El tiempo voló. Marmolejo contó decenas de historias. De lugares antiguos, árboles que alcanzaban el cielo, navegantes intrépidos que luchaban contra la fuerza del mar y los dioses mismos. Le explicó cómo es que una semilla puede germinar y latir bajo las entrañas de la tierra; la voz de los primeros hombres y el momento que se tomó el primer lápiz, y de una señorita tan hermosa que parecía tener estrellas en lugar de ojos. Horacio preguntó quién era, pero no recibió respuesta. Sólo descripciones de su voz tenue como el susurro del viento en una mañana fresca, su mano cálida y firme.
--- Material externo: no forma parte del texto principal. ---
/-- Every coordination port, in index order. -/
def Port.all : List Port :=
  [.cpA, .cpB, .cpP]

/-- The index of a coordination port. -/
def Port.index : Port → Nat
  | .cpA => 0
  | .cpB => 1
  | .cpP => 2

/-- The coordination port with an index, if there is one. -/
def Port.ofIndex : Nat → Option Port
  | 0 => some .cpA
  | 1 => some .cpB
  | 2 => some .cpP
  | _ => none

/-- One entry for each coordination port. -/
structure PerPort (α : Type) where
  cpA : α
  cpB : α
  cpP : α
  deriving DecidableEq, Repr, Inhabited

/-- The entry of one coordination port. -/
def PerPort.get {α : Type} (t : PerPort α) : Port → α
  | .cpA => t.cpA
  | .cpB => t.cpB
  | .cpP => t.cpP

/-- The table with the entry of one coordination port replaced. -/
def PerPort.set {α : Type} (t : PerPort α) (i : Port) (v : α) : PerPort α :=
  match i with
  | .cpA => { t with cpA := v }
  | .cpB => { t with cpB := v }
  | .cpP => { t with cpP := v }

/-- The table whose entry for each coordination port is given by a rule. -/
def PerPort.ofFn {α : Type} (f : Port → α) : PerPort α :=
  { cpA := f .cpA, cpB := f .cpB, cpP := f .cpP }

/-- The table with one entry changed by a rule. -/
def PerPort.modify {α : Type} (t : PerPort α) (i : Port) (f : α → α) : PerPort α :=
  t.set i (f (t.get i))

/-- The entries in index order. -/
def PerPort.toList {α : Type} (t : PerPort α) : List α :=
  [t.cpA, t.cpB, t.cpP]

/-- Every attempt slot, in index order. -/
def AttemptNo.all : List AttemptNo :=
  [.a0, .a1, .a2, .a3, .a4, .a5, .a6, .a7]

/-- The index of a attempt slot. -/
def AttemptNo.index : AttemptNo → Nat
  | .a0 => 0
  | .a1 => 1
  | .a2 => 2
  | .a3 => 3
  | .a4 => 4
  | .a5 => 5
  | .a6 => 6
  | .a7 => 7

/-- The attempt slot with an index, if there is one. -/
def AttemptNo.ofIndex : Nat → Option AttemptNo
  | 0 => some .a0
  | 1 => some .a1
  | 2 => some .a2
  | 3 => some .a3
  | 4 => some .a4
  | 5 => some .a5
  | 6 => some .a6
  | 7 => some .a7
  | _ => none

/-- One entry for each attempt slot. -/
structure PerAttempt (α : Type) where
  a0 : α
  a1 : α
  a2 : α
  a3 : α
  a4 : α
  a5 : α
  a6 : α
  a7 : α
  deriving DecidableEq, Repr, Inhabited

/-- The entry of one attempt slot. -/
def PerAttempt.get {α : Type} (t : PerAttempt α) : AttemptNo → α
  | .a0 => t.a0
  | .a1 => t.a1
  | .a2 => t.a2
  | .a3 => t.a3
  | .a4 => t.a4
  | .a5 => t.a5
  | .a6 => t.a6
  | .a7 => t.a7

/-- The table with the entry of one attempt slot replaced. -/
def PerAttempt.set {α : Type} (t : PerAttempt α) (i : AttemptNo) (v : α) : PerAttempt α :=
  match i with
  | .a0 => { t with a0 := v }
  | .a1 => { t with a1 := v }
  | .a2 => { t with a2 := v }
  | .a3 => { t with a3 := v }
  | .a4 => { t with a4 := v }
  | .a5 => { t with a5 := v }
  | .a6 => { t with a6 := v }
  | .a7 => { t with a7 := v }

/-- The table whose entry for each attempt slot is given by a rule. -/
def PerAttempt.ofFn {α : Type} (f : AttemptNo → α) : PerAttempt α :=
  { a0 := f .a0, a1 := f .a1, a2 := f .a2, a3 := f .a3, a4 := f .a4, a5 := f .a5, a6 := f .a6, a7 := f .a7 }

/-- The table with one entry changed by a rule. -/
def PerAttempt.modify {α : Type} (t : PerAttempt α) (i : AttemptNo) (f : α → α) : PerAttempt α :=
  t.set i (f (t.get i))

/-- The entries in index order. -/
def PerAttempt.toList {α : Type} (t : PerAttempt α) : List α :=
  [t.a0, t.a1, t.a2, t.a3, t.a4, t.a5, t.a6, t.a7]

/-- Every key input, in index order. -/
def Key.all : List Key :=
  [.localKey, .settingsKey]

/-- The index of a key input. -/
def Key.index : Key → Nat
  | .localKey => 0
  | .settingsKey => 1

/-- The key input with an index, if there is one. -/
def Key.ofIndex : Nat → Option Key
  | 0 => some .localKey
  | 1 => some .settingsKey
  | _ => none

/-- One entry for each key input. -/
structure PerKey (α : Type) where
  localKey : α
  settingsKey : α
  deriving DecidableEq, Repr, Inhabited

/-- The entry of one key input. -/
def PerKey.get {α : Type} (t : PerKey α) : Key → α
  | .localKey => t.localKey
  | .settingsKey => t.settingsKey

/-- The table with the entry of one key input replaced. -/
def PerKey.set {α : Type} (t : PerKey α) (i : Key) (v : α) : PerKey α :=
  match i with
  | .localKey => { t with localKey := v }
  | .settingsKey => { t with settingsKey := v }

/-- The table whose entry for each key input is given by a rule. -/
def PerKey.ofFn {α : Type} (f : Key → α) : PerKey α :=
  { localKey := f .localKey, settingsKey := f .settingsKey }

/-- The table with one entry changed by a rule. -/
def PerKey.modify {α : Type} (t : PerKey α) (i : Key) (f : α → α) : PerKey α :=
  t.set i (f (t.get i))

/-- The entries in index order. -/
def PerKey.toList {α : Type} (t : PerKey α) : List α :=
  [t.localKey, t.settingsKey]

/-- Every underfrequency stage, in index order. -/
def UfStage.all : List UfStage :=
  [.stage1, .stage2]

/-- The index of a underfrequency stage. -/
def UfStage.index : UfStage → Nat
  | .stage1 => 0
  | .stage2 => 1

/-- The underfrequency stage with an index, if there is one. -/
def UfStage.ofIndex : Nat → Option UfStage
  | 0 => some .stage1
  | 1 => some .stage2
  | _ => none

/-- One entry for each underfrequency stage. -/
structure PerUfStage (α : Type) where
  stage1 : α
  stage2 : α
  deriving DecidableEq, Repr, Inhabited

/-- The entry of one underfrequency stage. -/
def PerUfStage.get {α : Type} (t : PerUfStage α) : UfStage → α
  | .stage1 => t.stage1
  | .stage2 => t.stage2

/-- The table with the entry of one underfrequency stage replaced. -/
def PerUfStage.set {α : Type} (t : PerUfStage α) (i : UfStage) (v : α) : PerUfStage α :=
  match i with
  | .stage1 => { t with stage1 := v }
  | .stage2 => { t with stage2 := v }

/-- The table whose entry for each underfrequency stage is given by a rule. -/
def PerUfStage.ofFn {α : Type} (f : UfStage → α) : PerUfStage α :=
  { stage1 := f .stage1, stage2 := f .stage2 }

/-- The table with one entry changed by a rule. -/
def PerUfStage.modify {α : Type} (t : PerUfStage α) (i : UfStage) (f : α → α) : PerUfStage α :=
  t.set i (f (t.get i))

/-- The entries in index order. -/
def PerUfStage.toList {α : Type} (t : PerUfStage α) : List α :=
  [t.stage1, t.stage2]

/-- The setting groups, by number. -/
inductive GroupNo where
  | n0 | n1 | n2 | n3
  deriving DecidableEq, Repr, Inhabited

/-- Every setting group, in index order. -/
def GroupNo.all : List GroupNo :=
  [.n0, .n1, .n2, .n3]

/-- The number of a setting group. -/
def GroupNo.index : GroupNo → Nat
  | .n0 => 0
  | .n1 => 1
  | .n2 => 2
  | .n3 => 3

/-- The setting group with a number, if there is one. -/
def GroupNo.ofIndex : Nat → Option GroupNo
  | 0 => some .n0
  | 1 => some .n1
  | 2 => some .n2
  | 3 => some .n3
  | _ => none

/-- One entry for each setting group. -/
structure PerGroup (α : Type) where
  n0 : α
  n1 : α
  n2 : α
  n3 : α
  deriving DecidableEq, Repr, Inhabited

/-- The entry of one setting group. -/
def PerGroup.get {α : Type} (t : PerGroup α) : GroupNo → α
  | .n0 => t.n0
  | .n1 => t.n1
  | .n2 => t.n2
  | .n3 => t.n3

/-- The table with the entry of one setting group replaced. -/
def PerGroup.set {α : Type} (t : PerGroup α) (i : GroupNo) (v : α) : PerGroup α :=
  match i with
  | .n0 => { t with n0 := v }
  | .n1 => { t with n1 := v }
  | .n2 => { t with n2 := v }
  | .n3 => { t with n3 := v }

/-- The table whose entry for each setting group is given by a rule. -/
def PerGroup.ofFn {α : Type} (f : GroupNo → α) : PerGroup α :=
  { n0 := f .n0, n1 := f .n1, n2 := f .n2, n3 := f .n3 }

/-- The table with one entry changed by a rule. -/
def PerGroup.modify {α : Type} (t : PerGroup α) (i : GroupNo) (f : α → α) : PerGroup α :=
  t.set i (f (t.get i))

/-- The curve tables, by number. -/
inductive CurveNo where
  | c0 | c1 | c2 | c3
  deriving DecidableEq, Repr, Inhabited

/-- Every curve table, in index order. -/
def CurveNo.all : List CurveNo :=
  [.c0, .c1, .c2, .c3]

/-- The number of a curve table. -/
def CurveNo.index : CurveNo → Nat
  | .c0 => 0
  | .c1 => 1
  | .c2 => 2
  | .c3 => 3

/-- The curve table with a number, if there is one. -/
def CurveNo.ofIndex : Nat → Option CurveNo
  | 0 => some .c0
  | 1 => some .c1
  | 2 => some .c2
  | 3 => some .c3
  | _ => none

/-- One entry for each curve table. -/
structure PerCurve (α : Type) where
  c0 : α
  c1 : α
  c2 : α
  c3 : α
  deriving DecidableEq, Repr, Inhabited

/-- The entry of one curve table. -/
def PerCurve.get {α : Type} (t : PerCurve α) : CurveNo → α
  | .c0 => t.c0
  | .c1 => t.c1
  | .c2 => t.c2
  | .c3 => t.c3

/-- The table with the entry of one curve table replaced. -/
def PerCurve.set {α : Type} (t : PerCurve α) (i : CurveNo) (v : α) : PerCurve α :=
  match i with
  | .c0 => { t with c0 := v }
  | .c1 => { t with c1 := v }
  | .c2 => { t with c2 := v }
  | .c3 => { t with c3 := v }

/-- The table whose entry for each curve table is given by a rule. -/
def PerCurve.ofFn {α : Type} (f : CurveNo → α) : PerCurve α :=
  { c0 := f .c0, c1 := f .c1, c2 := f .c2, c3 := f .c3 }

/-- The table with one entry changed by a rule. -/
def PerCurve.modify {α : Type} (t : PerCurve α) (i : CurveNo) (f : α → α) : PerCurve α :=
  t.set i (f (t.get i))

end Sys2Proof
end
-Debes irte-dijo con una voz suave el anciano-tus padres deben preguntarse por ti.

-Pero quiero que me iré muchos días. Y quiero que me cuente más historias-respondió con tristeza el pequeño.

-Aquí estaré. Mis historias serán tus historias, y serás el ave que hable sobre el cielo, los bosques y el mar.

Horacio se levantó del suelo, le dio un fuerte abrazo y se retiró. Después de todo, tenía muchas historias y viento nuevo qué llevarle a sus primos.